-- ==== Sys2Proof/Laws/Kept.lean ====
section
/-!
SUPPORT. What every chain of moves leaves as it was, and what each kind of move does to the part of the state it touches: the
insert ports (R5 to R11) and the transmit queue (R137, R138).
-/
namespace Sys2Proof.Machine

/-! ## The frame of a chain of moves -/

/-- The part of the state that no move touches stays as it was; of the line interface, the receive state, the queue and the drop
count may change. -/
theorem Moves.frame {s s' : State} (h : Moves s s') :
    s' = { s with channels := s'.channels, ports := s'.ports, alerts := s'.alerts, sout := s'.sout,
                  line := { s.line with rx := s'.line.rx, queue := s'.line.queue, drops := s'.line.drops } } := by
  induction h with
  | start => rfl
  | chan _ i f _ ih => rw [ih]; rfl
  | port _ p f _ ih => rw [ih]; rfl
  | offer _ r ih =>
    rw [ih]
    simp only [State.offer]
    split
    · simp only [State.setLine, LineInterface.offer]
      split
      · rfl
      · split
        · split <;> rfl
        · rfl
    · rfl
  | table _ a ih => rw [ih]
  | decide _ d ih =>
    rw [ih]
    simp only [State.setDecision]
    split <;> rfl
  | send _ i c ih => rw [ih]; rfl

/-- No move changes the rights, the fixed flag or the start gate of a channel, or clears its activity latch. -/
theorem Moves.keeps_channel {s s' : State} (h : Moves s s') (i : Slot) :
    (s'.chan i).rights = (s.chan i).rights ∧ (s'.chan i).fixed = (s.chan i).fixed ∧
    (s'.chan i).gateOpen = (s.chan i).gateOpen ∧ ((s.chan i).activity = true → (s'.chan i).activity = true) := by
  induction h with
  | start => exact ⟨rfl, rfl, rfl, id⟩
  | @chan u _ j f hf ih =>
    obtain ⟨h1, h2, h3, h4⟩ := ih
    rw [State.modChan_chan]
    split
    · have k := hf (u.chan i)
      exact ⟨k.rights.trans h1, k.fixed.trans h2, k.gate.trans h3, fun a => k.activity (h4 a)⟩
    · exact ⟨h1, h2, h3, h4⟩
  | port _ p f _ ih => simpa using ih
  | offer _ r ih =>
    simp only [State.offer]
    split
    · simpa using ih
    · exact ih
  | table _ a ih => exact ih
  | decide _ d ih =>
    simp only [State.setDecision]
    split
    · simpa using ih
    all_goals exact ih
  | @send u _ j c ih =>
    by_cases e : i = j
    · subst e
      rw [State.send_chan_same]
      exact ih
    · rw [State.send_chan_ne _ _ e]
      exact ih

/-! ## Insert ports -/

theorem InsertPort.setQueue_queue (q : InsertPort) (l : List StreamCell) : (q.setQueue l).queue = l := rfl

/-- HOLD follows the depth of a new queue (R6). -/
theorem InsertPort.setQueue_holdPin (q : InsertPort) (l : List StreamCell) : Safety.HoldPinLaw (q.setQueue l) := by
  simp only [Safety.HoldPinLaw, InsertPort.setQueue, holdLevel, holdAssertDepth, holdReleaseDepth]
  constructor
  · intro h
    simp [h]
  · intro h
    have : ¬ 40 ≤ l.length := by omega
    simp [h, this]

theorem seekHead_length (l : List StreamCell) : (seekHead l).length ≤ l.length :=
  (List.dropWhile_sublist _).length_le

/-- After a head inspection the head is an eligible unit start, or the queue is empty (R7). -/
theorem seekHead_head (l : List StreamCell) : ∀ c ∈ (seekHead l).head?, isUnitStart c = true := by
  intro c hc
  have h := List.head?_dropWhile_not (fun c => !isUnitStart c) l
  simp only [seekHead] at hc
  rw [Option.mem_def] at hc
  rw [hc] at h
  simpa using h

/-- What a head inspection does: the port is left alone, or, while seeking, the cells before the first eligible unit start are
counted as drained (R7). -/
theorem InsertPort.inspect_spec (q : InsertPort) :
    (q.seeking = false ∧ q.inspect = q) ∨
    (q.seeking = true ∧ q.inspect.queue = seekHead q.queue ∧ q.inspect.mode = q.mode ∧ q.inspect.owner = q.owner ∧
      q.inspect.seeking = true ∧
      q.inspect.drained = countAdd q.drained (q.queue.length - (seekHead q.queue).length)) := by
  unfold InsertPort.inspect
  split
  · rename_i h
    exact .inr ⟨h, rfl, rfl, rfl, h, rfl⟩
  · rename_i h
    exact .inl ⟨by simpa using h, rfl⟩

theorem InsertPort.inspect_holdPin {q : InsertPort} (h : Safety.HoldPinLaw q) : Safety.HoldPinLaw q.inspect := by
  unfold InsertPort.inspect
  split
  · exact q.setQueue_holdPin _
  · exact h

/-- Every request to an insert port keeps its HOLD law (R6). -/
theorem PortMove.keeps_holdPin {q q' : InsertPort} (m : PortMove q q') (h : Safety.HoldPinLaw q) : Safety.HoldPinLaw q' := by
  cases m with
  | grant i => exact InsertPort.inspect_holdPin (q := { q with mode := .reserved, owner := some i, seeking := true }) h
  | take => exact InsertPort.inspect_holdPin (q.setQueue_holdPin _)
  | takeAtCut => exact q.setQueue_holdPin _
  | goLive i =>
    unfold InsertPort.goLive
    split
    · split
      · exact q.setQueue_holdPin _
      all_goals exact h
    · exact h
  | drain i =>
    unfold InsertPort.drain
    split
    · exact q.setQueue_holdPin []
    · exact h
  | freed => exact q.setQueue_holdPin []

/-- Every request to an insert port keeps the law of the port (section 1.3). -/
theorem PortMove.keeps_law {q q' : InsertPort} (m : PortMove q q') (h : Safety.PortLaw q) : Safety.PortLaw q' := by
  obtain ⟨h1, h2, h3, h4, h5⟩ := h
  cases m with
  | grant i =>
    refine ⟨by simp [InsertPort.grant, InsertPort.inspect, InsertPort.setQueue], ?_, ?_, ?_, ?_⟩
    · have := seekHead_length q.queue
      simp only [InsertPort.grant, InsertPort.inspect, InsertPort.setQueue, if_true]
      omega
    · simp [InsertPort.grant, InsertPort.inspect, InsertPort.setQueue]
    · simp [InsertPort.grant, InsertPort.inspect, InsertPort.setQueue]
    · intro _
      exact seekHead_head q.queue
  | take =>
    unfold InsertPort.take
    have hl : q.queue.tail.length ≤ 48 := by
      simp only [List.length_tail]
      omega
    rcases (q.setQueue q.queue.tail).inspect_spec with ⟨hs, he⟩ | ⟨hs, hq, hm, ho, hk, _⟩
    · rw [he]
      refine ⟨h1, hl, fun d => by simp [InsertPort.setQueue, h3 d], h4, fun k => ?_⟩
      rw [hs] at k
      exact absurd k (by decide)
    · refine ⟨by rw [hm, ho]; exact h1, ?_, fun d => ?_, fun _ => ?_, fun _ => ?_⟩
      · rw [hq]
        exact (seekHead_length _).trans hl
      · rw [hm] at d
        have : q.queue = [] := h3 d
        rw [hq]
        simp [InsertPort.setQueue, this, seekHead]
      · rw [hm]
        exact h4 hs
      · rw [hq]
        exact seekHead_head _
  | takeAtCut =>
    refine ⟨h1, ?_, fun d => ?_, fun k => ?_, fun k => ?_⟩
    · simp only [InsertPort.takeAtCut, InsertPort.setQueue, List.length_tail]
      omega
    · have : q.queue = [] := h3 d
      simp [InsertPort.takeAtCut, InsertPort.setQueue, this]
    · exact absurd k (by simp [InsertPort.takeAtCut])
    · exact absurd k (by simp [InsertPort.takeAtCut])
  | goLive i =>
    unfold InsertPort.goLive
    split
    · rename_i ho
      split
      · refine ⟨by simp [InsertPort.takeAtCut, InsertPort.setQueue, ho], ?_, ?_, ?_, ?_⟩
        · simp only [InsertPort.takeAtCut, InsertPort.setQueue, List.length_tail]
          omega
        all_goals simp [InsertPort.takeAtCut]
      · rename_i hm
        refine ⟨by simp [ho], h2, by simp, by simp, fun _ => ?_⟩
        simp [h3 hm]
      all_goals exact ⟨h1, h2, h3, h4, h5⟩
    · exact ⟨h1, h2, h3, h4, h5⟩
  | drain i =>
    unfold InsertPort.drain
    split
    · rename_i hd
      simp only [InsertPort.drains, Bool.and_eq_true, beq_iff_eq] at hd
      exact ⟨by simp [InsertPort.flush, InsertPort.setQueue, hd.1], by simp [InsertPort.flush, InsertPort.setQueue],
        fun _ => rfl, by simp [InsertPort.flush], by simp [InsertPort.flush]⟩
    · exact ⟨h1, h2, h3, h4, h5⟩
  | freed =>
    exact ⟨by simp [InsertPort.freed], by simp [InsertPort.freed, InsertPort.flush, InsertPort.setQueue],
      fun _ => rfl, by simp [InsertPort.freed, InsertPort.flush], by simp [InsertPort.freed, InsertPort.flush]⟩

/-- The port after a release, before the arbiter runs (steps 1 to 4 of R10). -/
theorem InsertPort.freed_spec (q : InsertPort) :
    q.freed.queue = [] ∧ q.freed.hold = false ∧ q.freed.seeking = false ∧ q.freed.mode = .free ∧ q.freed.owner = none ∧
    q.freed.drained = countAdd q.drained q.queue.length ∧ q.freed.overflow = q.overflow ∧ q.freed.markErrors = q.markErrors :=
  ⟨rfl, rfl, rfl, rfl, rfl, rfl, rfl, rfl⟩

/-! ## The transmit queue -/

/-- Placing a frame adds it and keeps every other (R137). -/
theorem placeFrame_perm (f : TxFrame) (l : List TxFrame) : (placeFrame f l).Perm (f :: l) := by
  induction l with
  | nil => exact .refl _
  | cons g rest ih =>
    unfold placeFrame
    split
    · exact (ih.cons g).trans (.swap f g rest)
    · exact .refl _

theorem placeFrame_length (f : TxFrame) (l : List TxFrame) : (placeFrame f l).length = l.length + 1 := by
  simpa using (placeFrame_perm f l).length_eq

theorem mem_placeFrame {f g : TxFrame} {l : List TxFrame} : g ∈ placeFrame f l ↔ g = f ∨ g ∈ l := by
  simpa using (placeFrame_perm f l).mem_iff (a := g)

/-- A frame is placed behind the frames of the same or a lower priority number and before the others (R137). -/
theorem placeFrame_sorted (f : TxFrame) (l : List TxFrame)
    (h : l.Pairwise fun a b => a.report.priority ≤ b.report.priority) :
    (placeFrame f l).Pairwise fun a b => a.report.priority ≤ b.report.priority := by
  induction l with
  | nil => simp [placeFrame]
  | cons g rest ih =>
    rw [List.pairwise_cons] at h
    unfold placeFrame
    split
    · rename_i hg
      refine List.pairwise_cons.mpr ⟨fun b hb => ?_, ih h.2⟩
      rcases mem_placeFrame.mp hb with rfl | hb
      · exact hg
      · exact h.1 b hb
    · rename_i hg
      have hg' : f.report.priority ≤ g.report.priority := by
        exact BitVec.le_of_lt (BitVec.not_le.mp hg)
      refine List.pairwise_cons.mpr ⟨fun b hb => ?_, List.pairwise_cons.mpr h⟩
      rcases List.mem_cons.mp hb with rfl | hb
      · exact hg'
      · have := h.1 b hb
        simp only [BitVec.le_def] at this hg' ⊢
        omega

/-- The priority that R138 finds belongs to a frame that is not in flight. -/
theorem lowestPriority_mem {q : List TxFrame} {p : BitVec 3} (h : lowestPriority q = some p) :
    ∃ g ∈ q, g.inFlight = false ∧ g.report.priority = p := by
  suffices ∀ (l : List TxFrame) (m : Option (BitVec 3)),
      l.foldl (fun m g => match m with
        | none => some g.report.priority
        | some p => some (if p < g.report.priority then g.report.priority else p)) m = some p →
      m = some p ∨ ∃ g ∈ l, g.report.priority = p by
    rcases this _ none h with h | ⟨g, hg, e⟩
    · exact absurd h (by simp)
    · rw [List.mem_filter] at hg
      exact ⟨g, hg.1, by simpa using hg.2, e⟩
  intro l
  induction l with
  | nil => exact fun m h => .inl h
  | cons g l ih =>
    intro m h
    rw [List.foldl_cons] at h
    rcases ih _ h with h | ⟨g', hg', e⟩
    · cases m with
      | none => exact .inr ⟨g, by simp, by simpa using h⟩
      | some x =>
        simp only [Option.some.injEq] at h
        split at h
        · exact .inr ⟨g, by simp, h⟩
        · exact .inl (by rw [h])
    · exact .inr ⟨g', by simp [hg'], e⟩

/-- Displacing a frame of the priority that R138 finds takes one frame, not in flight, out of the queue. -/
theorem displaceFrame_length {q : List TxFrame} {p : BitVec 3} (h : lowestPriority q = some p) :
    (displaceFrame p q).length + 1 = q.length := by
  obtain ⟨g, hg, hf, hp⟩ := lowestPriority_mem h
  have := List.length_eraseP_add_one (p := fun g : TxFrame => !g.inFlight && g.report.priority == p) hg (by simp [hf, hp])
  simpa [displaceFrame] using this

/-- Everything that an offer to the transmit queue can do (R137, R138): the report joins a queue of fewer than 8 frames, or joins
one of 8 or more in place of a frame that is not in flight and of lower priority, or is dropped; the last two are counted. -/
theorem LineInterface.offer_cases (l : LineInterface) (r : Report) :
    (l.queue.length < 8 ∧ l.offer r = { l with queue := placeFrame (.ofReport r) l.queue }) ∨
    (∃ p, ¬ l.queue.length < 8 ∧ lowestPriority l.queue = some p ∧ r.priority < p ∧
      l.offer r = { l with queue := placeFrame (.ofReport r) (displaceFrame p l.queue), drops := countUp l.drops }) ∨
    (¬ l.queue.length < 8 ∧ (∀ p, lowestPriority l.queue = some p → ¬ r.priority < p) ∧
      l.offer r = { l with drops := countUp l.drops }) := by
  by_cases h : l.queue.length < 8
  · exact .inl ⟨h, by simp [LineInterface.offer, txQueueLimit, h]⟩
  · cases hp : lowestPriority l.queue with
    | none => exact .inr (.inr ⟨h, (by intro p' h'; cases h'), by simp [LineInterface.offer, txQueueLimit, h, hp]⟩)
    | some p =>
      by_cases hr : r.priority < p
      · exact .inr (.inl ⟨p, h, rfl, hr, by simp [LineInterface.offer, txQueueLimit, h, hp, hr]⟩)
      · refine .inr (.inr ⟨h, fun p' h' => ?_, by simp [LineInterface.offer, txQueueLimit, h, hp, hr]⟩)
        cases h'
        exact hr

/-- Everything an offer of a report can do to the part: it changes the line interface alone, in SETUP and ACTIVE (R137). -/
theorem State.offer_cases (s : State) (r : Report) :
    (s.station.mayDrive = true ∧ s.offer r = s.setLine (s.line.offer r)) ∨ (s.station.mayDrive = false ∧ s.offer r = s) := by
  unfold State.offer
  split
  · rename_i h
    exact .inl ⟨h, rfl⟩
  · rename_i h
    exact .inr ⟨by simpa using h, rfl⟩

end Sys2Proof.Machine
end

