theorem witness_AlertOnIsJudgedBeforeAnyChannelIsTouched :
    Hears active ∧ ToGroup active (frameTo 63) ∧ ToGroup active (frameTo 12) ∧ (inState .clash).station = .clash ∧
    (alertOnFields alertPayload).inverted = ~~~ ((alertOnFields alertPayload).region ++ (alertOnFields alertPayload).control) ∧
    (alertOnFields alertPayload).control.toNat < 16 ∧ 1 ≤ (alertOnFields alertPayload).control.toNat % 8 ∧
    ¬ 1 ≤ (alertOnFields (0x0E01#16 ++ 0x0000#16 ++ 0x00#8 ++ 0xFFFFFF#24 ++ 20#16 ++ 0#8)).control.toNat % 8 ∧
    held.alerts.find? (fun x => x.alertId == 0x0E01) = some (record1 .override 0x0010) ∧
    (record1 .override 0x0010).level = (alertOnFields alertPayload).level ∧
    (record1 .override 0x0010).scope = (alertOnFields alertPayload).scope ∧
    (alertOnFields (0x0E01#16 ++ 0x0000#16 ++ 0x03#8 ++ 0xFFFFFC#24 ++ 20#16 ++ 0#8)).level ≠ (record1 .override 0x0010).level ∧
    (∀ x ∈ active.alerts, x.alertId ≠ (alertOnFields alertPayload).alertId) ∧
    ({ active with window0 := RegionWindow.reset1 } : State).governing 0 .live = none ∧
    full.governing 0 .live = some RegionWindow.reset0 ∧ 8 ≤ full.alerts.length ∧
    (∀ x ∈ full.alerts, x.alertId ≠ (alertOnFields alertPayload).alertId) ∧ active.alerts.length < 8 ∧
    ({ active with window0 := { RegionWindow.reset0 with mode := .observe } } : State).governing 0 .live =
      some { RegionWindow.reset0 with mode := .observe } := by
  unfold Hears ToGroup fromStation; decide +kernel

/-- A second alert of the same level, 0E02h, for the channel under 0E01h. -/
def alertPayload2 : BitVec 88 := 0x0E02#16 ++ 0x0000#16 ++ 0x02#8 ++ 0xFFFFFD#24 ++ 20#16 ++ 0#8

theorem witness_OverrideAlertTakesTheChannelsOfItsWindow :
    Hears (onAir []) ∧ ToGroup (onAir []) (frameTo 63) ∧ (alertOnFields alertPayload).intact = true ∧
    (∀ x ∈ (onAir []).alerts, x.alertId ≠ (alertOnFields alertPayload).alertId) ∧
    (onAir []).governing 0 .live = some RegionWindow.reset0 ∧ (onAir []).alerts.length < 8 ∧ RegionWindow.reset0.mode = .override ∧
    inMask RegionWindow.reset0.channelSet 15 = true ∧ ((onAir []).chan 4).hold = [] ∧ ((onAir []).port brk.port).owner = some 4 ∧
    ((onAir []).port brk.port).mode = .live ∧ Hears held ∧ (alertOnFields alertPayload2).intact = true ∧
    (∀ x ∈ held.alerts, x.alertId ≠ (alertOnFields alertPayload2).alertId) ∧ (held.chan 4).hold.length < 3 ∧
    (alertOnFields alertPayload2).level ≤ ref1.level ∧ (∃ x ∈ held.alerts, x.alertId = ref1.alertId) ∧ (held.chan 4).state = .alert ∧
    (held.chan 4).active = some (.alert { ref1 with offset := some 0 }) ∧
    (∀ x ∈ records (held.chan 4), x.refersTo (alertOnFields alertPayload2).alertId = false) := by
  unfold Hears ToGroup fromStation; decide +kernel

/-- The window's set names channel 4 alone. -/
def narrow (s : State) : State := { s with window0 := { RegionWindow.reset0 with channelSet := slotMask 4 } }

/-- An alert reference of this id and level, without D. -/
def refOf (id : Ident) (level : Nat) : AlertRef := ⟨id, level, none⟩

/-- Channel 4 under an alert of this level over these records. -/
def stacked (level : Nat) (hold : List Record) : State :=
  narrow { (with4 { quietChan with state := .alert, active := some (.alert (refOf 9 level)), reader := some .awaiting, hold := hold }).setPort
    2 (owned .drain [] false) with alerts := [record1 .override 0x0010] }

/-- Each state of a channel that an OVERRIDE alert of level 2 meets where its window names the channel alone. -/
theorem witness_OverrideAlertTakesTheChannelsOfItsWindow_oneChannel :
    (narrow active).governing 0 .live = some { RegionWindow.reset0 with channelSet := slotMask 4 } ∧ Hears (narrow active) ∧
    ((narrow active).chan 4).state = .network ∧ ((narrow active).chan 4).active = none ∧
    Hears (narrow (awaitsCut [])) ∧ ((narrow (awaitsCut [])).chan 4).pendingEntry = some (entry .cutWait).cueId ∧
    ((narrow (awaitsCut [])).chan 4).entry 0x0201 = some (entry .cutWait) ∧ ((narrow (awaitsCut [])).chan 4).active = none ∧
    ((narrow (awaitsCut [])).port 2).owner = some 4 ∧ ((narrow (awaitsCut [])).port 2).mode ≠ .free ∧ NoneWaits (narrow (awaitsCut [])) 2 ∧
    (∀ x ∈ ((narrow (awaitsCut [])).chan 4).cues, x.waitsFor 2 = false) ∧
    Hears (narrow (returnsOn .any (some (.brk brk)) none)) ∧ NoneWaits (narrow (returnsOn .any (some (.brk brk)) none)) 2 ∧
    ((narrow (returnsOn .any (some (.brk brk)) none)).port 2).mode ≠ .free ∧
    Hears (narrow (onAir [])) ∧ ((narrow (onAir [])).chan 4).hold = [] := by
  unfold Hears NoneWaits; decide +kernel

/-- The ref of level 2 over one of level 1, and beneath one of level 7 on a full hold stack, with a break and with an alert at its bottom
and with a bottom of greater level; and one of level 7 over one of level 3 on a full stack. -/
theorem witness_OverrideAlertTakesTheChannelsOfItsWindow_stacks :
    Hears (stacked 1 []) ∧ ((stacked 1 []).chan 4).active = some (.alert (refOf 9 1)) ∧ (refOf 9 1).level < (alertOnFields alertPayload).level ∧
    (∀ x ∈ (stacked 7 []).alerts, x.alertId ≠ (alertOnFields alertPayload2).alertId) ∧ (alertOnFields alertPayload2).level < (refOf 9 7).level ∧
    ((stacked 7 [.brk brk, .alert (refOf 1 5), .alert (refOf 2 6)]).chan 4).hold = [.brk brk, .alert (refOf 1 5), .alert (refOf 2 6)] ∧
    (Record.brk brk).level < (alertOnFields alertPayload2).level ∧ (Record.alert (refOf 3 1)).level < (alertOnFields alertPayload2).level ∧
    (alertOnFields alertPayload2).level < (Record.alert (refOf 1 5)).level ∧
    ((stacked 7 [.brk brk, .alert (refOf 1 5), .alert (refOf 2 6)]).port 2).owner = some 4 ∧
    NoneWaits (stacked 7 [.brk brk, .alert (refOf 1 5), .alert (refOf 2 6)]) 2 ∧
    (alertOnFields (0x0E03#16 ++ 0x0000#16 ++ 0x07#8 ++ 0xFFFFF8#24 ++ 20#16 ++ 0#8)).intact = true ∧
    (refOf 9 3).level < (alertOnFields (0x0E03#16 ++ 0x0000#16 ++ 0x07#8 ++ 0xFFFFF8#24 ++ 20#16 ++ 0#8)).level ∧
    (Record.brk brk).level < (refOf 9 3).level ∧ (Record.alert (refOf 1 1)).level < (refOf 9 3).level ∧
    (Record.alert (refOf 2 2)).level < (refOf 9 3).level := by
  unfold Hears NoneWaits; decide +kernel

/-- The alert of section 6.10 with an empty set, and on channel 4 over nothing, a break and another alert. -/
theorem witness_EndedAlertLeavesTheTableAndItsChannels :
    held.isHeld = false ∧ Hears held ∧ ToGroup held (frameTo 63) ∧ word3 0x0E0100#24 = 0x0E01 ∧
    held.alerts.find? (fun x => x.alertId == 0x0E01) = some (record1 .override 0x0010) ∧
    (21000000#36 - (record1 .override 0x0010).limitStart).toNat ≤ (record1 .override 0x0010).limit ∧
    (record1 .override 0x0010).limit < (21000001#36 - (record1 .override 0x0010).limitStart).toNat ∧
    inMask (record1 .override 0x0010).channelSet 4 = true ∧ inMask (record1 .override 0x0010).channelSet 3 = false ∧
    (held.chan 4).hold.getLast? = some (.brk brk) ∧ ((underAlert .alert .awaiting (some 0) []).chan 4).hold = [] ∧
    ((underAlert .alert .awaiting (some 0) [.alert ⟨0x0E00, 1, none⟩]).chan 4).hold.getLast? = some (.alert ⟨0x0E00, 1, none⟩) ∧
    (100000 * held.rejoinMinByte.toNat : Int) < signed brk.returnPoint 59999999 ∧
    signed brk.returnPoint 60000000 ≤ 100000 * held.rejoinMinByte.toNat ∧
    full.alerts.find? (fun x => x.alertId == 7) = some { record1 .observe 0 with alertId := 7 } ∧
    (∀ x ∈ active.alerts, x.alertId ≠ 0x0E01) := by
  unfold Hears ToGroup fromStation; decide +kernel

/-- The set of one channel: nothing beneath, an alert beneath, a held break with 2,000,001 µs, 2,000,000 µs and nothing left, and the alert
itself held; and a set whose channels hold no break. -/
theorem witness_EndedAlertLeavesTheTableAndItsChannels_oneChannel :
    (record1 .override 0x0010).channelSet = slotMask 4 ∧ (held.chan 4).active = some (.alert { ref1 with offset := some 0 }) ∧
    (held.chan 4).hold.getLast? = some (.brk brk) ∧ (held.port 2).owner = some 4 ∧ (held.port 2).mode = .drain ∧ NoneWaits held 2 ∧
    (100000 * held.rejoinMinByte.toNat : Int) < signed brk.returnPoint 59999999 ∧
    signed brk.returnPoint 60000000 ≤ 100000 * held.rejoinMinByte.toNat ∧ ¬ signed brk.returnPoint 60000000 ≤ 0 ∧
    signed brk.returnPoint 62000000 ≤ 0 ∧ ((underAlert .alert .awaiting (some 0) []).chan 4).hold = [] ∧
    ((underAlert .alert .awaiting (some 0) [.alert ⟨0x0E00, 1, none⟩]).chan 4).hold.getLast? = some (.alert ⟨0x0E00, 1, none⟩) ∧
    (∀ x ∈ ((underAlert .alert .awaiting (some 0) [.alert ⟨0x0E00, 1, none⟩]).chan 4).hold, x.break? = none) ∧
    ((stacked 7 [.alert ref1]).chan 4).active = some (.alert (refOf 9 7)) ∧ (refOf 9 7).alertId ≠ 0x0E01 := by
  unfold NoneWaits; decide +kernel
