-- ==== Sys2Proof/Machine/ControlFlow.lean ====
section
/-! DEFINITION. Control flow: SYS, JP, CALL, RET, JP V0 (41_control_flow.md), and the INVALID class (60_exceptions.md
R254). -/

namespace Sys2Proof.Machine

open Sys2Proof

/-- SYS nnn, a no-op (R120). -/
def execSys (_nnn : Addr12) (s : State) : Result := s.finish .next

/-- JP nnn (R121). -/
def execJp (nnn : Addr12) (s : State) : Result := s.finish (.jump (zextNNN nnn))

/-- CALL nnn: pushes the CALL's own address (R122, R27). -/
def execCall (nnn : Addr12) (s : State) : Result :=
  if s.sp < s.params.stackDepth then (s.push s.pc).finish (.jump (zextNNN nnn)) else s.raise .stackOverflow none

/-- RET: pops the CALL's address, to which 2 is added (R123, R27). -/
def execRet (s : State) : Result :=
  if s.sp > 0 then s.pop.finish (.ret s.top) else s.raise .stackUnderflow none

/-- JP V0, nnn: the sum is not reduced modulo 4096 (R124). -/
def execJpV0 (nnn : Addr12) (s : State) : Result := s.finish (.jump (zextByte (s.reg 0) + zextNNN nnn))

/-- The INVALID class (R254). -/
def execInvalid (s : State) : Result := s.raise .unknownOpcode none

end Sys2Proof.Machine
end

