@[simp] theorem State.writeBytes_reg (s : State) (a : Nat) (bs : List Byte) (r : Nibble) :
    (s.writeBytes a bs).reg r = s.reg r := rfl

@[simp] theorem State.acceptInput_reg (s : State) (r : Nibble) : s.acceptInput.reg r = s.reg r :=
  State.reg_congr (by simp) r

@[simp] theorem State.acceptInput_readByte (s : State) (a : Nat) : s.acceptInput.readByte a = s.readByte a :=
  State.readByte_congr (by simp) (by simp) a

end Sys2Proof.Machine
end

_ _ _ _

### TASK INSTRUCTIONS
The answer must be every line from the records above that contains "acceptInput".

### REPLY
@[simp] theorem State.acceptInput_reg (s : State) (r : Nibble) : s.acceptInput.reg r = s.reg r :=
@[simp] theorem State.acceptInput_readByte (s : State) (a : Nat) : s.acceptInput.readByte a = s.readByte a :=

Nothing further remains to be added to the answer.